Como dice un proverbio chino, el poder es el mayor enemigo de su dueño. El poder permite hacer grandes cosas por la colectividad pues, como sentenció Shakespeare, “los hombres poderosos tienen manos que alcanzan lejos”. Supone, pues, una gran capacidad, en la democracia, de mejorar las condiciones de vida de las personas y proteger, defender y promover los derechos fundamentales y la dignidad humana hasta donde sea posible.
 
Sin embargo, la historia nos enseña lo fácil y relativamente sencillo que es utilizar el poder sin moderación, sin equilibrio, sin sensibilidad social, con ánimo excluyente, como forma de laminación o de intimidación.
 
Decía Pitaco, “¿queréis conocer a un hombre?: revestidle de poder”. Y es verdad.
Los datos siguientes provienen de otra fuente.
@[simp] theorem returnResult_configured (r : Result) : (returnResult r s).configured = s.configured := rfl
@[simp] theorem returnResult_pinData (r : Result) : (returnResult r s).pinData = s.pinData := rfl
@[simp] theorem returnResult_pinClk (r : Result) : (returnResult r s).pinClk = s.pinClk := rfl
@[simp] theorem returnResult_pinDig (r : Result) : (returnResult r s).pinDig = s.pinDig := rfl
@[simp] theorem returnResult_inBuf (r : Result) : (returnResult r s).inBuf = s.inBuf := rfl
@[simp] theorem returnResult_symBuf (r : Result) : (returnResult r s).symBuf = s.symBuf := rfl
@[simp] theorem returnResult_symLen (r : Result) : (returnResult r s).symLen = s.symLen := rfl
@[simp] theorem returnResult_frame (r : Result) : (returnResult r s).frame = s.frame := rfl
@[simp] theorem returnResult_frameBak (r : Result) : (returnResult r s).frameBak = s.frameBak := rfl
@[simp] theorem returnResult_bakValid (r : Result) : (returnResult r s).bakValid = s.bakValid := rfl
@[simp] theorem returnResult_scrollActive (r : Result) : (returnResult r s).scrollActive = s.scrollActive := rfl
@[simp] theorem returnResult_scrollFrames (r : Result) : (returnResult r s).scrollFrames = s.scrollFrames := rfl
@[simp] theorem returnResult_scrollIdx (r : Result) : (returnResult r s).scrollIdx = s.scrollIdx := rfl
@[simp] theorem returnResult_scrollTs (r : Result) : (returnResult r s).scrollTs = s.scrollTs := rfl
@[simp] theorem returnResult_muxIdx (r : Result) : (returnResult r s).muxIdx = s.muxIdx := rfl
@[simp] theorem returnResult_muxPrev (r : Result) : (returnResult r s).muxPrev = s.muxPrev := rfl
@[simp] theorem returnResult_muxTs (r : Result) : (returnResult r s).muxTs = s.muxTs := rfl
@[simp] theorem returnResult_errActive (r : Result) : (returnResult r s).errActive = s.errActive := rfl
@[simp] theorem returnResult_errTs (r : Result) : (returnResult r s).errTs = s.errTs := rfl
@[simp] theorem returnResult_clock (r : Result) : (returnResult r s).clock = s.clock := rfl
@[simp] theorem returnResult_result (r : Result) : (returnResult r s).result = some r := rfl
@[simp] theorem returnResult_trace (r : Result) : (returnResult r s).trace = s.trace := rfl
@[simp] theorem returnResult_pinTrace (r : Result) : (returnResult r s).pinTrace = s.pinTrace := rfl
@[simp] theorem returnResult_host (r : Result) : (returnResult r s).host = s.host := rfl

@[simp] theorem issue_configured (now : Word) (rest : List HostInput) : (issue now rest s).configured = s.configured := rfl
@[simp] theorem issue_pinData (now : Word) (rest : List HostInput) : (issue now rest s).pinData = s.pinData := rfl
@[simp] theorem issue_pinClk (now : Word) (rest : List HostInput) : (issue now rest s).pinClk = s.pinClk := rfl
@[simp] theorem issue_pinDig (now : Word) (rest : List HostInput) : (issue now rest s).pinDig = s.pinDig := rfl
@[simp] theorem issue_inBuf (now : Word) (rest : List HostInput) : (issue now rest s).inBuf = s.inBuf := rfl
@[simp] theorem issue_symBuf (now : Word) (rest : List HostInput) : (issue now rest s).symBuf = s.symBuf := rfl
@[simp] theorem issue_symLen (now : Word) (rest : List HostInput) : (issue now rest s).symLen = s.symLen := rfl
@[simp] theorem issue_frame (now : Word) (rest : List HostInput) : (issue now rest s).frame = s.frame := rfl
@[simp] theorem issue_frameBak (now : Word) (rest : List HostInput) : (issue now rest s).frameBak = s.frameBak := rfl
@[simp] theorem issue_bakValid (now : Word) (rest : List HostInput) : (issue now rest s).bakValid = s.bakValid := rfl
@[simp] theorem issue_scrollActive (now : Word) (rest : List HostInput) : (issue now rest s).scrollActive = s.scrollActive := rfl
@[simp] theorem issue_scrollFrames (now : Word) (rest : List HostInput) : (issue now rest s).scrollFrames = s.scrollFrames := rfl
@[simp] theorem issue_scrollIdx (now : Word) (rest : List HostInput) : (issue now rest s).scrollIdx = s.scrollIdx := rfl
@[simp] theorem issue_scrollTs (now : Word) (rest : List HostInput) : (issue now rest s).scrollTs = s.scrollTs := rfl
@[simp] theorem issue_muxIdx (now : Word) (rest : List HostInput) : (issue now rest s).muxIdx = s.muxIdx := rfl
@[simp] theorem issue_muxPrev (now : Word) (rest : List HostInput) : (issue now rest s).muxPrev = s.muxPrev := rfl
@[simp] theorem issue_muxTs (now : Word) (rest : List HostInput) : (issue now rest s).muxTs = s.muxTs := rfl
@[simp] theorem issue_errActive (now : Word) (rest : List HostInput) : (issue now rest s).errActive = s.errActive := rfl
@[simp] theorem issue_errTs (now : Word) (rest : List HostInput) : (issue now rest s).errTs = s.errTs := rfl
@[simp] theorem issue_clock (now : Word) (rest : List HostInput) : (issue now rest s).clock = now := rfl
@[simp] theorem issue_result (now : Word) (rest : List HostInput) : (issue now rest s).result = none := rfl
@[simp] theorem issue_trace (now : Word) (rest : List HostInput) : (issue now rest s).trace = s.trace := rfl
@[simp] theorem issue_pinTrace (now : Word) (rest : List HostInput) : (issue now rest s).pinTrace = s.pinTrace := rfl
@[simp] theorem issue_host (now : Word) (rest : List HostInput) : (issue now rest s).host = rest := rfl
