-- ==== Sys2Proof/Tests/Slice0.lean ====
section
/-! SUPPORT. The model's own tests. Every expected value is from spec/95_test_vectors.md or worked by hand from the rule that the
docstring names. First the smoke tests of WellFormed, then decoding, then each operation, then one witness or more for every
obligation that has hypotheses. -/

namespace Sys2Proof.Tests

open Sys2Proof Sys2Proof.Machine Sys2Proof.Safety

/-! ## WellFormed: an ill-formed term for each check -/

/-- R87: format N lists no port. -/
theorem test_wf_refuses_a_in_N : ({ Command.bare 0x02 with a := 1 }).wf .N = false := by decide

/-- R87: format V lists no `B`. -/
theorem test_wf_refuses_b_in_V : ({ Command.bare 0x10 with a := 5, b := 1 }).wf .V = false := by decide

/-- R87: format VF lists no pin port. -/
theorem test_wf_refuses_p_in_VF : ({ Command.bare 0x11 with a := 5, b := 1, p5 := 1 }).wf .VF = false := by decide

/-- R87: format C lists no `A`. -/
theorem test_wf_refuses_a_in_C : ({ Command.bare 0x30 with a := 1 }).wf .C = false := by decide

/-- R87: format P lists no `B`. -/
theorem test_wf_refuses_b_in_P : ({ Command.bare 0x01 with b := 1, p0 := 2 }).wf .P = false := by decide

/-- R80: two LEDs on one bit are refused. -/
theorem test_wf_refuses_shared_bit : ({ hardware with dpBit := 6 }).wf = false := by decide

/-- R84: two digits with one dot alias are refused. -/
theorem test_wf_refuses_shared_alias : ({ hardware with dotAlias := fun _ => 0x29 }).wf = false := by decide

/-- This hardware's parameters are well-formed. -/
theorem test_wf_hardware : hardware.wf = true := by decide

/-! ## Decoding: words written out from the map of R88, one for every constructor (95_test_vectors.md section 3) -/

theorem test_decode_init : decodeTableWord 56 0x07060504030201 = some (.init 2 3 4 5 6 7) := by decide

theorem test_decode_step : decodeTableWord 8 0b00000010 = some .step := by decide

theorem test_decode_showi : decodeTableWord 40 0xFFFFFC1910 = some (.showi 0xFFFFFC19) := by decide

theorem test_decode_showf : decodeTableWord 48 0x02400CB78011 = some (.showf 0x400CB780 2) := by decide

theorem test_decode_showh : decodeTableWord 40 0xDEADBEEF12 = some (.showh 0xDEADBEEF) := by decide

theorem test_decode_showrsv : decodeTableWord 48 0x013F80000013 = some (.showrsv 0x3F800000 1) := by decide

theorem test_decode_showerr : decodeTableWord 8 0b00100000 = some .showerr := by decide

theorem test_decode_encode : decodeTableWord 16 0x4530 = some (.encode 0x45) := by decide

theorem test_decode_adddp : decodeTableWord 16 0xB031 = some (.adddp 0xB0) := by decide

/-- V6: the undefined opcodes of the vector table. -/
theorem test_decode_undefined : [0x00, 0x03, 0x14, 0x21, 0x32, 0xFF].all (fun w => decodeTableWord 8 w == none) = true := by
  decide

/-! ## States to run on -/

/-- The state an operation leaves; the test's own state where it stops, so tests that use it also ask that it does not. -/
def after (i : Instr) (s : State) : State := (nextState (exec i s)).getD s

/-- Power-on followed by `INIT 2, 3, 4, 5, 6, 7`. -/
def ready : State := after (.init 2 3 4 5 6 7) State.reset

/-- The clock port at a value. -/
def atTime (now : Word) (s : State) : State := { s with clock := now }

/-- `SHOWI 12345` on the configured block: a scroll of nine windows (V7). -/
def scrolling : State := after (.showi 12345) ready

/-- `SHOWERR ; now=10` on the configured block (P3). -/
def inError : State := after .showerr (atTime 10 ready)

/-- The host's next command. -/
def issuing (i : Instr) (now : Word) (s : State) : State := withProgram s [(i, now)]

/-! ## INIT, SHOWRSV and the undefined opcodes (V6, V10) -/

/-- V10: INIT's pins, frame and events. -/
theorem test_init :
    (nextState (exec (.init 2 3 4 5 6 7) State.reset)).map
        (fun t => (t.configured, [t.pinData, t.pinClk] ++ t.pinDig.toList, t.frame.toList, t.trace)) =
      some (true, [2, 3, 4, 5, 6, 7], [0, 0, 0, 0],
        [.digitEnable 0 false, .digitEnable 1 false, .digitEnable 2 false, .digitEnable 3 false]) := by
  decide

/-- V10: INIT during an overlay discards it. -/
theorem test_init_discards_overlay :
    (nextState (exec (.init 2 3 4 5 6 7) inError)).map (fun t => (t.errActive, t.bakValid)) = some (false, false) := by
  decide

/-- V10: before INIT the check comes before the report of SHOWRSV. -/
theorem test_not_configured :
    [Instr.step, .showi 1, .showf 0 0, .showh 1, .showrsv 0 0, .showerr].all
      (fun i => faultReason (exec i State.reset) == some .notConfigured) = true := by
  decide

/-- V6: SHOWRSV reports the selector 3 and leaves the frame alone. -/
theorem test_showrsv :
    (nextState (exec (.showrsv 0x3F800000 0) (after (.showi 7) ready))).map (fun t => (t.frame, t.trace.drop 4)) =
      some (#v[0xFF, 0xFF, 0xFF, 0xF8], [.diag .unknownSelector 3]) := by
  decide

/-- V6: opcode `0xFF` before INIT is reported, with no fault. -/
theorem test_undefined_opcode :
    (nextState (runCommand (Command.bare 0xFF) State.reset)).map (fun t => t.trace) = some [.diag .undefinedOpcode 0xFF] := by
  decide

/-! ## ENCODE and ADDDP (V1, V2) -/

/-- V1: a dot alias, before INIT. -/
theorem test_encode_alias :
    (nextState (exec (.encode 0x5E) State.reset)).map (fun t => (t.result, t.trace)) =
      some (some (.encoded 0x02 true), []) := by
  decide

/-- V1: an unsupported character falls back and is reported. -/
theorem test_encode_unsupported :
    (nextState (exec (.encode 0x47) State.reset)).map (fun t => (t.result, t.trace)) =
      some (some (.encoded 0xC0 false), [.diag .unsupportedChar 0x47]) := by
  decide

/-- V2: blank to a lone point. -/
theorem test_adddp_blank : (nextState (exec (.adddp 0xFF) State.reset)).map (fun t => t.result) = some (some (.code 0x7F)) := by
  decide

/-- V2: the point already lit. -/
theorem test_adddp_idempotent : (nextState (exec (.adddp 0x12) State.reset)).map (fun t => t.result) = some (some (.code 0x12)) := by
  decide

/-! ## SHOWI, SHOWH and SHOWF (V3 to V5) -/

/-- V3: the longest static text. -/
theorem test_showi_static :
    (nextState (exec (.showi 0xFFFFFC19) ready)).map (fun t => (t.frame, t.scrollActive)) =
      some (#v[0xBF, 0x90, 0x90, 0x90], false) := by
  decide

/-- V3: the longest text of all scrolls in 15 frames, and its terminator stands at entry 18. -/
theorem test_showi_scroll :
    (nextState (exec (.showi 0x80000000) ready)).map
        (fun t => (t.symBuf.toList.take 19, t.symLen, t.scrollFrames, t.scrollActive, t.frame)) =
      some ([0xFF, 0xFF, 0xFF, 0xBF, 0xA4, 0xF9, 0x99, 0xF8, 0x99, 0x80, 0xB0, 0x82, 0x99, 0x80, 0xFF, 0xFF, 0xFF, 0xFF, 0x00],
        18, 15, true, #v[0, 0, 0, 0]) := by
  decide

/-- V4: lower-case letters, one leading blank. -/
theorem test_showh_static :
    (nextState (exec (.showh 0x1AD) ready)).map (fun t => t.frame) = some #v[0xFF, 0xF9, 0x88, 0xA1] := by
  decide

/-- V4: eight hex digits scroll in 12 frames. -/
theorem test_showh_scroll :
    (nextState (exec (.showh 0xDEADBEEF) ready)).map (fun t => (t.symBuf.toList.take 16, t.scrollFrames)) =
      some ([0xFF, 0xFF, 0xFF, 0xA1, 0x86, 0x88, 0xA1, 0x83, 0x86, 0x86, 0x8E, 0xFF, 0xFF, 0xFF, 0xFF, 0x00], 12) := by
  decide

/-- The frame SHOWF leaves on the configured block. -/
def floatFrame (a : Word) (b : Byte) : Option Frame := (nextState (exec (.showf a b) ready)).map fun t => t.frame

/-- V5: truncation toward zero and the places of the point, rows -2.75, -0.5, -0.05, 99.99, 0.05 and 0.0 with 38 places. -/
theorem test_showf_static :
    [floatFrame 0xC0300000 1, floatFrame 0xBF000000 1, floatFrame 0xBD4CCCCD 1, floatFrame 0x42C7FAE1 2,
      floatFrame 0x3D4CCCCD 2, floatFrame 0x00000000 38] =
    [some #v[0xFF, 0xBF, 0x24, 0xF8], some #v[0xFF, 0xFF, 0x3F, 0x92], some #v[0xFF, 0xFF, 0xFF, 0xC0],
      some #v[0x90, 0x10, 0x90, 0x90], some #v[0xFF, 0xFF, 0xFF, 0x92], some #v[0xFF, 0xFF, 0xFF, 0xC0]] := by
  decide

/-- V5: the FLOAT_RANGE table. -/
theorem test_showf_fault :
    [(0x7FC00000#32, 0#8), (0x7F800000, 2), (0xFF800000, 0), (0x4F000000, 0), (0x4F32D05E, 0), (0x3F800000, 38),
      (0x3F800000, 39), (0x00000000, 39), (0x4BA3D70A, 2)].all
      (fun x => faultReason (exec (.showf x.1 x.2) ready) == some .floatRange) = true := by
  decide

/-- V11: a buffer of 7 characters keeps 6 and reports the length 7. -/
theorem test_format_overflow :
    writeText (Vector.replicate 7 0xAA#8) (decText 1234567) = #v[0x31, 0x32, 0x33, 0x34, 0x35, 0x36, 0x00] ∧
      overflowEvents 7 (decText 1234567) = [.diag .formatOverflow 7] := by
  decide

/-! ## STEP and SHOWERR (V8, V9) -/

/-- V8: the elapsed time wraps, and the switch wraps from digit 3 to digit 0. -/
theorem test_step_switch :
    (nextState (exec .step (atTime 2 { ready with muxTs := 0xFFFFFFFE, muxIdx := 3, muxPrev := 3 }))).map
        (fun t => (t.muxIdx, t.muxPrev, t.muxTs, t.trace.drop 4)) =
      some (0, 0, 2, [.digitEnable 3 false, .digitEnable 0 true, .shiftOut 0x00]) := by
  decide
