-- ==== Sys2Proof/Machine/OscProcess.lean ====
section
/-! DEFINITION. The meaning of `osc.process` (42_oscillator.md section 5). -/

namespace Sys2Proof.Machine

/-- The entry the current phase gives: `OutOf(PTS(OSC_PHASE), OSC_AMP, OSC_OFFI, OSC_OFFQ)` (R160 steps 1 and 2). -/
def outEntryNow (s : State) : Quad := outOf (pts s.build.pts s.osc.phase) s.osc.amp s.osc.offi s.osc.offq

/-- OSC_FREQ and OSC_PHASE after control sample `c` (R160 steps 4 and 5): the frequency is replaced, then the phase steps by it. -/
def Osc.afterSample (o : Osc) (c : Q214) : Osc :=
  { o with freq := freqOf c o.coeff, phase := phaseStep o.phase (freqOf c o.coeff) }

/-- One turn `k` of R160's loop, its five steps in their order. Step 3 on an unwritten entry is `UNINIT_IN(k)` (R57). -/
def sampleStep (k : Nat) (s : State) : Host.Outcome State Fault Refusal :=
  let s1 := { s with outWin := s.outWin.write k (outEntryNow s) }
  match s1.inWin.read k with
  | none => .fault (.uninitIn k)
  | some c => .next { s1 with osc := s1.osc.afterSample c }

/-- `n` turns of the loop, the first with index `k`, in increasing order (R160, R63). -/
def sampleLoop (n k : Nat) (s : State) : Host.Outcome State Fault Refusal :=
  match n with
  | 0 => .next s
  | n + 1 =>
    match sampleStep k s with
    | .next t => sampleLoop n (k + 1) t
    | .fault f => .fault f
    | .refused r => .refused r

/-- The end of an accepted `osc.process` (R160): the flags, then the response with DONE, PRODUCED and CONSUMED (R74). -/
def finishProcess (ni no : BitVec 16) (eoi : Bool) (s : State) : State :=
  let osc := s.osc.afterProcess ni no eoi
  let n := low 16 (min ni.toNat no.toNat : Nat)
  { s with osc := osc }.answer .ok (flagBits 24 osc.finished) (n ++ n)

/-- `osc.process ni, no, eoi` (R160 to R162, R168 to R170). -/
def execOscProcess (ni no : BitVec 16) (eoi : Bool) (s : State) : Host.Outcome State Fault Refusal :=
  if s.build.depth < ni.toNat ∨ s.build.depth < no.toNat then .next (s.raise .windowRange)
  else
    match sampleLoop (min ni.toNat no.toNat) 0 s with
    | .next t => .next (finishProcess ni no eoi t)
    | .fault f => .fault f
    | .refused r => .refused r

end Sys2Proof.Machine
end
Cuántas personas se transforman en el mismo momento de haber asumido el poder. ¿Por qué será?. Porque, de entrada, hace falta tener las ideas bien claras y un firme compromiso de servicio público para ejercer el poder en democracia. De lo contrario, se cumplirá lo que enseñaba el viejo Herodoto: “dad poder al hombre más virtuoso que exista, pronto le veréis cambiar de actitud”. El poder sin moderación, lleva al abuso y a la tiranía; en todo caso, a la consolidación de hábitos autoritarios.
 
No debe extrañar al que accede al poder, que sienta la fuerza que envuelve su ejercicio. Ahora bien, “quien todo lo puede, todo debe temer” (Corneille). No está de más tener una cierta actitud de respeto al poder y saberse distanciar con sentido común. Porque un apegamiento excesivo al poder que lleva, por ejemplo,  a abandonar el trato con la familia y que se convierte en una actividad obsesiva, es una enfermedad. Una enfermedad que aqueja a muchas personas que no saben prescindir del poder y que cuando les falta, quedan sumidos en una profunda depresión. ¿Por qué?. Porque en esos casos se convirtió en fin lo que sólo es un medio para el bien de todos.  Así de claro.